小規模宅地等3ー特定居住用宅地等

2017-05-12

 小規模宅地等の特例で、一般の方が一番適用できる可能性の高いのは、なんと言っても「特定居住用宅地等」でしょう。
ご夫婦のうち、一方に相続が発生しても、もう一方が相続税の負担により、住んでいた自宅を出なくともいいように、一応の手当がされているのです。ご夫婦でなく親族等で同居しているような場合も同じです。

 この特定居住用宅地等の特例の適用を巡り、よく問題となるのは次の場合です。

  1. 自宅が2階建て以上であって、そのいずれかの階に被相続人が単独で暮らしており、別の階に他の家族(親族等)が住んでいるような場合
  2. 被相続人と他の家族が助け合って生活しているが、別棟の家屋に住んでいたような場合
  3. 被相続人が老人ホームや病院等に入っていて、そのまま亡くなられたような場合

 1は同じ建物に住んでいたも、被相続人と他の親族等が住んでいた部分が、構造上独立になっているならば、同居しているかどうか曖昧になります。玄関や台所、お風呂などが別々ならば、特に迷います。
 しかし、この特例の適用上は、その被相続人と他の親族等が住んでいた部分が、それぞれ区分所有登記されているかどうかだけで判断します。区分所有登記されていなければ、一棟の建物として扱われ、別の独立部分に住んでいても「同居」していると判断します。

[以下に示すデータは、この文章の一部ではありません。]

-- ==== Sys2Proof/Machine/Commit.lean ====
section
/-!
DEFINITION. COMMAND_COMMIT (R134, R138, R290, R384) and SHADOW_COMPARE with the mismatch of a unit in hardening-off
(R329, R330, R332).
-/
namespace Sys2Proof.Machine

/-- What a command would leave in memory, over nothing. -/
def postMemory (ps : List Post) : Memory :=
  ps.foldl (fun m p => match p with | .bytes key bs => m.writeBytes key bs | _ => m) { cells := [], layers := [] }

/-- The bytes that a SHADOW command or its twin digests: outputs in operand order, each in its logical element order with
its scales behind; then resident accumulator words (R138, R322). -/
def State.digestBytes (s : State) (e : Entry) : List Byte :=
  let m := postMemory e.posts
  let rd : Reader := fun da => m.read (s.key (linearOut e.cmd) da)
  (e.cmd.uses.filter (·.out)).flatMap (fun u =>
    let d := descOf e.descs (e.cmd.indexOf u)
    packCodes d.bits ((List.range d.count).map (readCode rd d)) ++
    (if hasScale d.format then (List.range d.blocks).map (fun b => rd (d.scaleBase + b)) else [])) ++
  e.posts.flatMap (fun p => match p with
    | .bytes key bs => if accBase 0 0 0 ≤ key then bs.take 4 else []
    | _ => [])

/-- Whether a twin's digest may still be asked for. -/
def Region.wantsTwin (g : Region) (ord : Nat) : Bool :=
  g.ordinal == ord + 1 || g.cmds.any (fun e => e.cmd.shadow && e.ord == ord + 1) || g.shadows.any (·.twinOrd == ord)

/-- Keeps the digest of a committed matrix or attention command while a SHADOW command may need it (R329). -/
def State.keepTwin (s : State) (r : Rgn) (e : Entry) : State :=
  if (e.cmd.op / 16 == 1 || e.cmd.op / 16 == 2) && !e.cmd.shadow then
    let d := crc64 (s.digestBytes e)
    s.modRegion r (fun g => { g with twins := (g.twins ++ [(e.ord, d)]).filter (fun t => g.wantsTwin t.1) })
  else s

/-- Memory extents of the working copies that an SE_UPDATE wrote: its row-order and column-order copies in the alternate
buffer (R28, Table 9.2); none when it wrote nothing (R26, R220). -/
def Ctx.copyExtents (x : Ctx) : List Extent :=
  if x.e.posts.any (fun q => match q with | .bytes _ _ => true | _ => false) then
    x.extents ((pairUses x.c).flatMap (fun u => if u.base = 2 then descRanges x.rd (x.new u.base u.off) else []))
  else []

/-- The copies of an SE_UPDATE that commits are hidden from the program until a bell publishes them (R28). -/
def State.hideCopies (s : State) (r : Rgn) (p : Prt) (e : Entry) : State :=
  if e.cmd.op = 0x70 && !e.failed then
    let xs := ({ s := s, r := r, p := p, e := e, ds := e.descs } : Ctx).copyExtents
    s.modRegion r (fun g => { g with unread := g.unread ++ xs.map (fun x => (x, e.ticket, e.step)) })
  else s

/-- Whether a region's partition still has an update command of a step that has not committed. -/
def State.updating (s : State) (r : Rgn) (step : Nat) : Bool :=
  let rs := match s.partOf r with | some p => s.regionsOf p | none => [r]
  rs.any (fun q => s.regions[q].cmds.any (fun e => e.cmd.op == 0x70 && e.step == step))

/-- A bell publishes the copies of every step whose update commands have all committed (R28). -/
def State.publish (s : State) : State :=
  allRegions.foldl (fun t (r : Rgn) => t.modRegion r (fun g => { g with
    unread := g.unread.filter (fun u => s.updating r u.2.2) })) s

/-- Whether flits of a drain still wait to be sent (R230); one that sends nothing has none (R310). -/
def State.drainWaiting (s : State) (r : Rgn) (e : Entry) : Bool :=
  let l : Lnk := ⟨8 * r.val + bitsAt e.cmd.w4 6 3 % 8, by omega⟩
  let place := s.get SE_SEC0.PLACE (stackOf r e.eng) (bitsAt e.cmd.w4 0 6)
  (match e.work with | .drain _ => true | _ => false) && s.links[l].waiting.any (fun b =>
    let f := b.2
    f.hdr.type.toNat == ftDrain && f.hdr.src.toNat == s.addr && f.hdr.tag.toNat == s.tagOf r &&
    leAt f.payload 1 1 == s.get RGN_SEC_TGT.STORE r (bitsAt e.cmd.w4 9 4) && decide (leAt f.payload 0 1 ≤ 2) &&
    decide (place + (if leAt f.payload 0 1 = 2 then e.cmd.w5 else 0) ≤ leAt f.payload 4 4) &&
    decide (leAt f.payload 4 4 < place + e.cmd.w5 + e.cmd.w6))

/-- Whether a reduce-scatter into a stack waits for its turn of the accumulate unit (R210, R268). -/
def State.awaitsUnit (s : State) (r : Rgn) (e : Entry) : Bool :=
  e.cmd.op == 0x80 && (List.range 6).any (fun k => touchesStack e.posts (6 * r.val + k) &&
    s.regions[r].cmds.any (fun y => y.eng == 39 + k && y.unitAt r k == 2))

/-- COMMAND_COMMIT: the oldest command of engine e commits once the hedges have passed its requests and nothing outside
or in the accumulate unit keeps it; a SHADOW command frees its entry with its digest. -/
def State.commit (s : State) (r : Rgn) (e : Nat) : State :=
  match s.partOf r, headOf s.regions[r].cmds e with
  | some p, some en =>
    if !en.issued then s
    else
      let t := s.takeHedge p en.needs
      let s := t.1
      let en := { en with needs := t.2 }
      let rest := dropHead s.regions[r].cmds e
      if !t.2.isEmpty || !en.work.done || s.drainWaiting r en || s.awaitsUnit r en then
        s.setCmds r (replaceEntry (fun y => y.eng == e) en s.regions[r].cmds)
      else if en.cmd.shadow then
        let d := crc64 (s.digestBytes en)
        let s := (s.setCmds r rest).bump RGN_SEQ_KILL.SHADOWS 1 r
        s.modRegion r (fun g => { g with shadows := g.shadows ++ [{ engine := e, digest := d, twinOrd := en.ord - 1 }] })
      else
        let s := if en.failed then s else s.keepTwin r en
        let s := (s.hideCopies r p en).commitEntry r p en rest
        if en.failed && en.posts.isEmpty && en.cmd.op == 0x70 then
          s.postAll r (updRecord { s := s, r := r, p := p, e := en, ds := en.descs } 2)
        else s
  | _, _ => s
def execCommandCommit (r : Rgn) (e : Eng) (s : State) : Host.Outcome State Fault Refusal := .next (s.commit r e.val)

/-- Sets the state of a unit of HUB_HARDEN: a matrix engine, a softmax pair with its two engines, a region's stacks
(R328). -/
def State.setUnit (s : State) (kind region index v : Nat) : State :=
  match kind with
  | 0 => s.setMe region index v
  | 1 => (s.setMe region (2 * index) v).setMe region (2 * index + 1) v
  | _ => (List.range 6).foldl (fun s i => s.put SE_STAT.STATE v (6 * region + i)) s

/-- Failed attempts of a unit. -/
def State.attemptsOf (s : State) (u : Nat × Nat × Nat) : Nat :=
  ((s.hub.attempts.find? (fun x => x.1 == u)).map (·.2)).getD 0

/-- Whether the wait of a failed unit is over (R332). -/
def State.retryDue (s : State) (u : Nat × Nat × Nat) : Bool := s.hub.retries.all (fun x => x.1 != u || x.2 == 0)

/-- The n-th attempt of a unit has failed (R332): the next one is due after 256 x 2^(n - 1) bells; a fourth failure is
reported. -/
def Hub.attemptFailed (h : Hub) (u : Nat × Nat × Nat) (n : Nat) : Hub :=
  { h with
    attempts := h.attempts.filter (fun x => x.1 != u) ++ [(u, n)]
    retries := h.retries.filter (fun x => x.1 != u) ++ [(u, 256 * 2 ^ (n - 1))]
    reports := if 4 ≤ n then h.reports ++ [(2, u.1 * 65536 + u.2.1 * 256 + u.2.2)] else h.reports }

/-- A mismatch (R330, R332): the unit leaves service again, the attempt has failed. -/
def State.hardenMismatch (s : State) : State :=
  let s := s.bump HUB_HARDEN.MISMATCH 1
  if s.get HUB_HARDEN.STATE = 1 then
    let u := (s.get HUB_HARDEN.KIND, s.get HUB_HARDEN.REGION, s.get HUB_HARDEN.INDEX)
    let s := (s.setUnit u.1 u.2.1 u.2.2 1).put HUB_HARDEN.STATE 3
    let n := s.attemptsOf u + 1
    s.modHub (fun h => { h.attemptFailed u n with mismatched := true })
  else s

/-- SHADOW_COMPARE (R329): the oldest SHADOW digest whose twin has committed is compared and both are forgotten. -/
def State.shadowCompare (s : State) (r : Rgn) : State :=
  let g := s.regions[r]
  match g.shadows.find? (fun x => g.twins.any (fun t => t.1 == x.twinOrd)) with
  | none => s
  | some x =>
    let same := g.twins.any (fun t => t.1 == x.twinOrd && t.2 == x.digest)
    let s := s.modRegion r (fun g => { g with
      shadows := g.shadows.erase x, twins := g.twins.filter (fun t => t.1 != x.twinOrd) })
    let s := (s.bump HUB_HARDEN.COMPARED 1).modHub (fun h => { h with compared := h.compared + 1 })
    if same then s else s.hardenMismatch
def execShadowCompare (r : Rgn) (s : State) : Host.Outcome State Fault Refusal := .next (s.shadowCompare r)

end Sys2Proof.Machine
end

 2は悩ましい問題です。通常、別棟の家屋に住んでいた場合、消費生活を共にしていないので、生計一とはいえません。でも、被相続人が生前、要介護状態などにあり、独立して生活することができていなかった場合などは、生計一と判断できます。実務では、もっと微妙な場合が問題となります。
 よく、生計一のことを「お財布が同じ」といいます。この言い方が、理解を妨げているように思います。お財布が同じならば、つまり財産を管理していれば「生計一」なのか…? これは違います。
 夫婦がそれぞれに稼いでいたり、それぞれに資産を持っていたりして、生活費は折半で出しているならば「生計別」なのか…? これも違います。

 「生計一」とは消費生活を共にしているということなのです。ちょっと理論的にいうならば、何に対して課税をするかという議論で、取得型(発生型)所得概念と消費型(支出型)所得概念というものがあります。稼いできたものに課税するのが前者、消費したものに課税するのが後者です。そして、消費を共通に行なう人々の集まりを課税単位とする考え方があります。「生計一」とは、この消費単位課税の考え方からでてきているのです。この考え方ともとに、生計一の判定をしなければいけません。

 3は平成25年度税制改正により平成26年1月1日相続開始の案件から適用された要件に絡むものです。被相続人要介護状態の方が老人ホームで亡くなられた場合、老人ホームに入る前に居住していた家屋の敷地についても、特例の対象となるというものです。もっとも他の要件は満たさなければいけないわけですから、その家で同居していた親族が、相続発生時もそのままそこに住んでいたとか、配偶者又は同居していた親族がいない場合に、持ち家に住んでいない親族がその敷地を取得したとかでなければなりません。

 そこで、問題となるのは、同居していた親族がいない場合です。その場合は、その宅地の持ち主が老人ホームに入ることにより、その家が空き家になってしまいます。そうすると、家が荒れるので、その家に、親族等が引っ越してきたりしたくなります。あるいは、どなたかに貸そうかという話もでてくるでしょう。

 ですが、そうしてしまうと、相続開始の直前において、被相続人等の居住の用に供されていた宅地等とはもはやいえないわけで、いくら老人ホーム特例があったとしても、適用除外となります。

 老人ホームに入る事情は様々です。実際に入居されている方も、そこを終の棲家と思っていらっしゃる方もあれば、老人ホームに入る前に住んでいた自宅が、やはり自分の家だと思っていらっしゃる方もいます。税務がそのような内面の状況を一人一人慮って判断するとしたら、とても煩雑になります。そこで、自宅を残したまま要介護状態で老人ホームで亡くなられた方は、やむをえず自宅から離れて老人ホームにはいっているのだというように一律に考え、留守宅であっても、ホームに入った人は要介護状態でなければ、いつでもそこに戻って居住することのできる場所なのだと考え、特例適用可能としているのです。ですから、その留守宅の用途が変わってしまったのなら、前提が崩れます。そのような理由で、留守宅にホーム入居前に同居していなかった親族が入り込んだならば、小規模宅地等の特例は使えなくなるのです。